Your assignment — If a line in the data contains "isSome", copy it out.

Given data —
-- ==== Sys2Proof/Machine/Commits.lean ====
section
/-!
DEFINITION. Machine/Commits.lean: staged fields and commits (R5, R6, R21, R372, R373): the request and its snapshot, the
tests of each field and of the fields that are judged together, the boundaries, and what an apply does on each page.
-/

namespace Sys2Proof.Machine

/-! ### Tests of a field (R6) -/

/-- Is a field value of a width one the check allows? -/
def Chk.ok (c : Chk) (width v : Nat) : Bool :=
  match c with
  | .rng rs => rs.any fun r => decide (r.1 ≤ v) && decide (v ≤ r.2)
  | .sgn lo hi => decide (lo ≤ toSigned width v) && decide (toSigned width v ≤ hi)
  | .mult m lo hi => v % m == 0 && decide (lo ≤ v) && decide (v ≤ hi)

/-- A word as it takes effect: the bits a write reaches, with each field that fails its test at the value in force, and
whether one failed. -/
def RegRow.take (r : RegRow) (old v : Nat) : Nat × Bool :=
  r.checks.foldl (fun x c =>
    if c.chk.ok c.width (bits x.1 c.lo c.width) then x
    else (putBits x.1 c.lo c.width (bits old c.lo c.width), true))
    ((v &&& r.wmask) + (old &&& (0xFFFFFFFF ^^^ r.wmask)), false)

/-- Fields that a rule judges: as they stood if the test fails, with health code 0x01. A field is its register, its lowest
bit and its width. -/
def State.judge (s old : State) (pg : Nat) (fs : List (Nat × Nat × Nat)) (ok : Bool) : State :=
  if ok then s
  else (fs.foldl (fun s f => s.setFld f.1 f.2.1 f.2.2 (old.fld f.1 f.2.1 f.2.2)) s).latchHealth pg 0x01

/-- Whole registers as fields. -/
def whole (l : List Nat) : List (Nat × Nat × Nat) := l.map fun a => (a, 0, 32)

/-! ### Snapshots (R372) -/

/-- The staged registers of a page. -/
def stagedRegs (pg : Nat) (k : PageKind) : List Nat :=
  (k.rows.filter fun r => r.acc == .rs && r.wmask != 0).flatMap fun r =>
    (List.range r.count).map fun i => pg + r.base + r.stride * i

/-- Registers that the device itself moves, so that only a write staged since the last request applies: P registers
(R144), measured asymmetries (R355), and, while CLAMP_MANUAL is staged 0, the DCO clamp (R88). -/
def State.onlyWritten (s : State) (k : PageKind) (a : Nat) : Bool :=
  let off := a % 0x1000
  match k with
  | .seq => decide (Off.SEQ_P 0 ≤ off)
  | .fliud => off % 0x80 ≥ 0x24 && off % 0x80 < 0x34 && off ≥ 0x100 && off < 0x200
  | .sill => (off == Off.SILL_DCO_FLOOR || off == Off.SILL_DCO_CEIL) &&
      !bitAt (s.staged (pageOf a + Off.SILL_SILL_CTRL)).toNat 6
  | _ => false

/-- The snapshot of a page: every staged field that was written since the last request, or that is not in force. -/
def State.pageSnap (s : State) (pg : Nat) (k : PageKind) : List Staged :=
  ((stagedRegs pg k).map fun a => { addr := a, val := s.staged a, dirty := setHas s.dirty a }).filter fun e =>
    e.dirty || (e.val != s.reg e.addr && !s.onlyWritten k e.addr)

/-- The snapshot has taken the page's staged writes. -/
def State.taken (s : State) (pg : Nat) : State := { s with dirty := s.dirty.filter fun e => pageOf e.1 != pg }

/-- Would an immediate commit change a timing-affecting field (R373)? -/
def State.changesTiming (s : State) (l : List Staged) : Bool :=
  l.any fun e =>
    match regRow? s.variant e.addr with
    | none => false
    | some r => (e.val.toNat ^^^ s.rd e.addr) &&& r.timing != 0

/-- Does the snapshot stage a P register (R144)? -/
def stagesP (k : PageKind) (l : List Staged) : Bool :=
  k == .seq && l.any fun e => e.dirty && decide (Off.SEQ_P 0 ≤ e.addr % 0x1000)

/-- Has the bent of a page, or the package of a package page, locked since reset? Before that, every commit applies at
arrival. -/
def State.hasLocked (s : State) (pg : Nat) : Bool :=
  if isPkg pg then s.clk.running else (s.cal (bentOf pg)).lockAt.isSome

/-! ### What an apply does on each page -/

/-- TIME: the epoch (R35). -/
def State.timeApply (s old : State) (pg : Nat) : State :=
  let lo := pg + Off.TIME_EPOCH_FRAC_LO
  let s1 := s.judge old pg (whole [lo, lo + 4]) (decide (s.rd lo + s.fld (lo + 4) 0 12 * 2 ^ 32 < 16000000000000))
  let regs := [pg + Off.TIME_EPOCH_TAI_LO, pg + Off.TIME_EPOCH_TAI_HI, lo, lo + 4]
  s1.onlyIf (regs.any fun a => s1.reg a != old.reg a) fun s => s.bump (pg + Off.TIME_EPOCH_COUNT)

/-- The frequency range of a source in hertz (R51). -/
def srcRange (c : Nat) : Nat × Nat :=
  if c = 0 then (5000000, 250000000) else if c = 1 then (5000000, 100000000) else (40000000, 100000000)

/-- SRC_PRIO names no source twice (R64). -/
def prioOk (w : Nat) : Bool :=
  let a := bits w 0 2
  let b := bits w 2 2
  let c := bits w 4 2
  (a == 3 || (a != b && a != c)) && (b == 3 || b != c)

/-- TIMEBASE: source frequencies, the order, the warm-up policy and the discipline (R51, R55, R60, R63). -/
def State.timebaseApply (s old : State) (prio : Bool) : State :=
  let freq (c : Nat) : Nat := tbPg + Off.TIMEBASE_REFIN_FREQ + 4 * c
  let s1 := s.each [0, 1, 2] fun s c =>
    s.judge old tbPg (whole [freq c]) (decide ((srcRange c).1 ≤ s.rd (freq c)) && decide (s.rd (freq c) ≤ (srcRange c).2) &&
      (s.srcNow != c || s.reg (freq c) == old.reg (freq c)))
  let a := tbPg + Off.TIMEBASE_SRC_PRIO
  let s2 := s1.judge old tbPg [(a, 0, 6)] (prioOk (s1.rd a))
  let s2 := { s2 with tb := old.rebase.tb }
  let s3 := s2.onlyIf (old.bit (tbPg + Off.TIMEBASE_PPS_DISC) 0 && !s2.bit (tbPg + Off.TIMEBASE_PPS_DISC) 0) fun s =>
    { s with tb := old.discReset.tb }
  let s3 := s3.onlyIf (!old.bit (tbPg + Off.TIMEBASE_WARM_CTRL) 0 && s3.bit (tbPg + Off.TIMEBASE_WARM_CTRL) 0 && s3.active 1)
    fun s => s.setSince 1 (some s.now)
  let s4 := s3.onlyIf (old.bit (tbPg + Off.TIMEBASE_WARM_CTRL) 0 && !s3.bit (tbPg + Off.TIMEBASE_WARM_CTRL) 0 &&
    !s3.tb.settled && s3.qualified 1) fun s => s.srcLose 1
  (s4.onlyIf prio fun s => (s.setBit srcStat 5 false).srcReconsider).candUpdate

/-- f_u of a PRESCALE code, doubled (R68). -/
def twiceUpdate (code f : Nat) : Nat := if code = 1 then 4 * f else if code = 2 then f else 2 * f

/-- A PRESCALE code suits a source (R68): the range of f_u, and for ×2 the range of f_ref and the duty cycle. -/
def State.prescaleOk (s : State) (code c : Nat) : Bool :=
  let f := s.srcFreq c
  let duty := mapGet (fun _ => 50) s.tb.duty c
  decide (5000000 ≤ twiceUpdate code f) && decide (twiceUpdate code f ≤ 500000000) &&
    (code != 1 || (decide (f ≤ 125000000) && decide (45 ≤ duty) && decide (duty ≤ 55)))

/-- The update rate of a bent's sills is known: a follower's always, the ridge's with a source to lock to (R68, R341). -/
def State.rateKnown (s : State) (b : Nat) : Bool := b != s.ridge || s.joined || s.lockSource.isSome

/-- SILLA and SILLB: the pre-scaler, the bandwidth, the lock tolerances and the manual clamp (R68, R71, R88, R93), and what a
change of the pre-scaler, of PHASE_RATE and of the outputs does (R68, R83–R85). -/
def State.sillApply (s old : State) (pg : Nat) : State :=
  let b := bentOf pg
  let k := pageNo pg - 1
  let ctl := pg + Off.SILL_SILL_CTRL
  let c := s.fld ctl 0 2
  let ridge := b == s.ridge && !s.joined
  let s1 := s.judge old pg [(ctl, 0, 2)] (c != 3 && (!ridge || (match s.lockSource with
    | none => true
    | some src => s.prescaleOk c src)))
  let bw := pg + Off.SILL_LOOP_BW
  let per := s1.period b k
  let s2 := s1.judge old pg (whole [bw]) (!s1.rateKnown b || decide (50 * s1.fld bw 0 21 * per.1 ≤ secK * per.2))
  let lt := pg + Off.SILL_LOCK_TOL
  let ut := pg + Off.SILL_UNLOCK_TOL
  let s3 := s2.judge old pg (whole [lt, ut]) (decide (s2.fld lt 0 24 < s2.fld ut 0 24))
  let lo := pg + Off.SILL_DCO_FLOOR
  let hi := pg + Off.SILL_DCO_CEIL
  let w := targetWord (s3.sillN b (s3.activeSill b))
  let s4 := if s3.bit ctl 6 then
      s3.judge old pg (whole [lo, hi]) (decide (s3.fld lo 0 28 < w) && decide (w < s3.fld hi 0 28) &&
        decide (s3.fld hi 0 28 ≤ 0x0FA56EA0))
    else (s3.wr lo (old.rd lo)).wr hi (old.rd hi)
  let s5 := s4.onlyIf (old.fld ctl 0 2 != s4.fld ctl 0 2) fun s => s.each [0, 1] fun s j =>
    if s.sillCfg b j == pg then s.newPhase b j else s
  let s6 := s5.onlyIf (b == s5.ridge && s5.phaseRate != old.phaseRate && old.phaseNow != 0) fun s =>
    s.setPhaseLeft b (ofSigned 32 old.phaseNow)
  if s6.sillCfg b (s6.activeSill b) == pg then s6.outputsCommit old b else s6

/-- EDGE: patterns, trigger delays and widths, trigger and vector sources, and modes (R101, R105, R107, R109, R113, R116, R118,
R124). A channel that a commit gives another stream has seen no D0 or D1 of it (R164). -/
def State.edgeCommit (s old : State) (pg : Nat) : State :=
  let b := bentOf pg
  let s1 := s.each (List.range 8) fun s p =>
    let lo := pg + Off.EDGE_PAT_PERIOD_LO p
    let period := s.rd lo + s.fld (lo + 4) 0 8 * 2 ^ 32
    let width := s.rd (lo + 8)
    s.judge old pg (whole [lo, lo + 4, lo + 8, lo + 12]) (decide (3200 ≤ period) && decide (1600 ≤ width) &&
      decide (width + 1600 ≤ period) && decide (1 ≤ s.rd (lo + 12)))
  let s2 := s1.each (List.range 8) fun s c =>
    let d := pg + Off.EDGE_CH_TRIG_DELAY_LO c
    let w := pg + Off.EDGE_CH_TRIG_WIDTH_LO c
    let q := pg + Off.EDGE_CH_TRIG_SRC c
    let v := pg + Off.EDGE_CH_VEC_CTRL c
    let s := s.judge old pg (whole [d, d + 4]) (decide (s.rd d + s.fld (d + 4) 0 22 * 2 ^ 32 ≤ 16000000000000000))
    let s := s.judge old pg (whole [w, w + 4]) (decide (1600 ≤ s.rd w + s.fld (w + 4) 0 8 * 2 ^ 32))
    let s := s.judge old pg [(q, 0, 6)] (s.bit q 0 || decide (s.fld q 1 5 < 8))
    s.judge old pg [(v, 16, 14)] (decide (s.fld v 16 14 < 5 * s.clk.n))
  let s3 := s2.each ((List.range 8).map fun c => (pageNo pg - 4) * 8 + c) fun s ch =>
    let s := if bits (s.vecCtrl b ch) 0 4 = bits (old.vecCtrl b ch) 0 4 then s
      else s.setEdge b ch { s.edge b ch with dk := none }
    let m := s.chMode b ch
    let m' := old.chMode b ch
    if m = m' then s
    else if m = 0 then s.edgeDisableFrom old b ch
    else if m' = 0 then s.edgeSenseIf b ch
    else s.modeChange old b ch
  s3.each (List.range 32) fun s ch => s.trigAdvise b ch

Result of the task —
  if isPkg pg then s.clk.running else (s.cal (bentOf pg)).lockAt.isSome
def State.rateKnown (s : State) (b : Nat) : Bool := b != s.ridge || s.joined || s.lockSource.isSome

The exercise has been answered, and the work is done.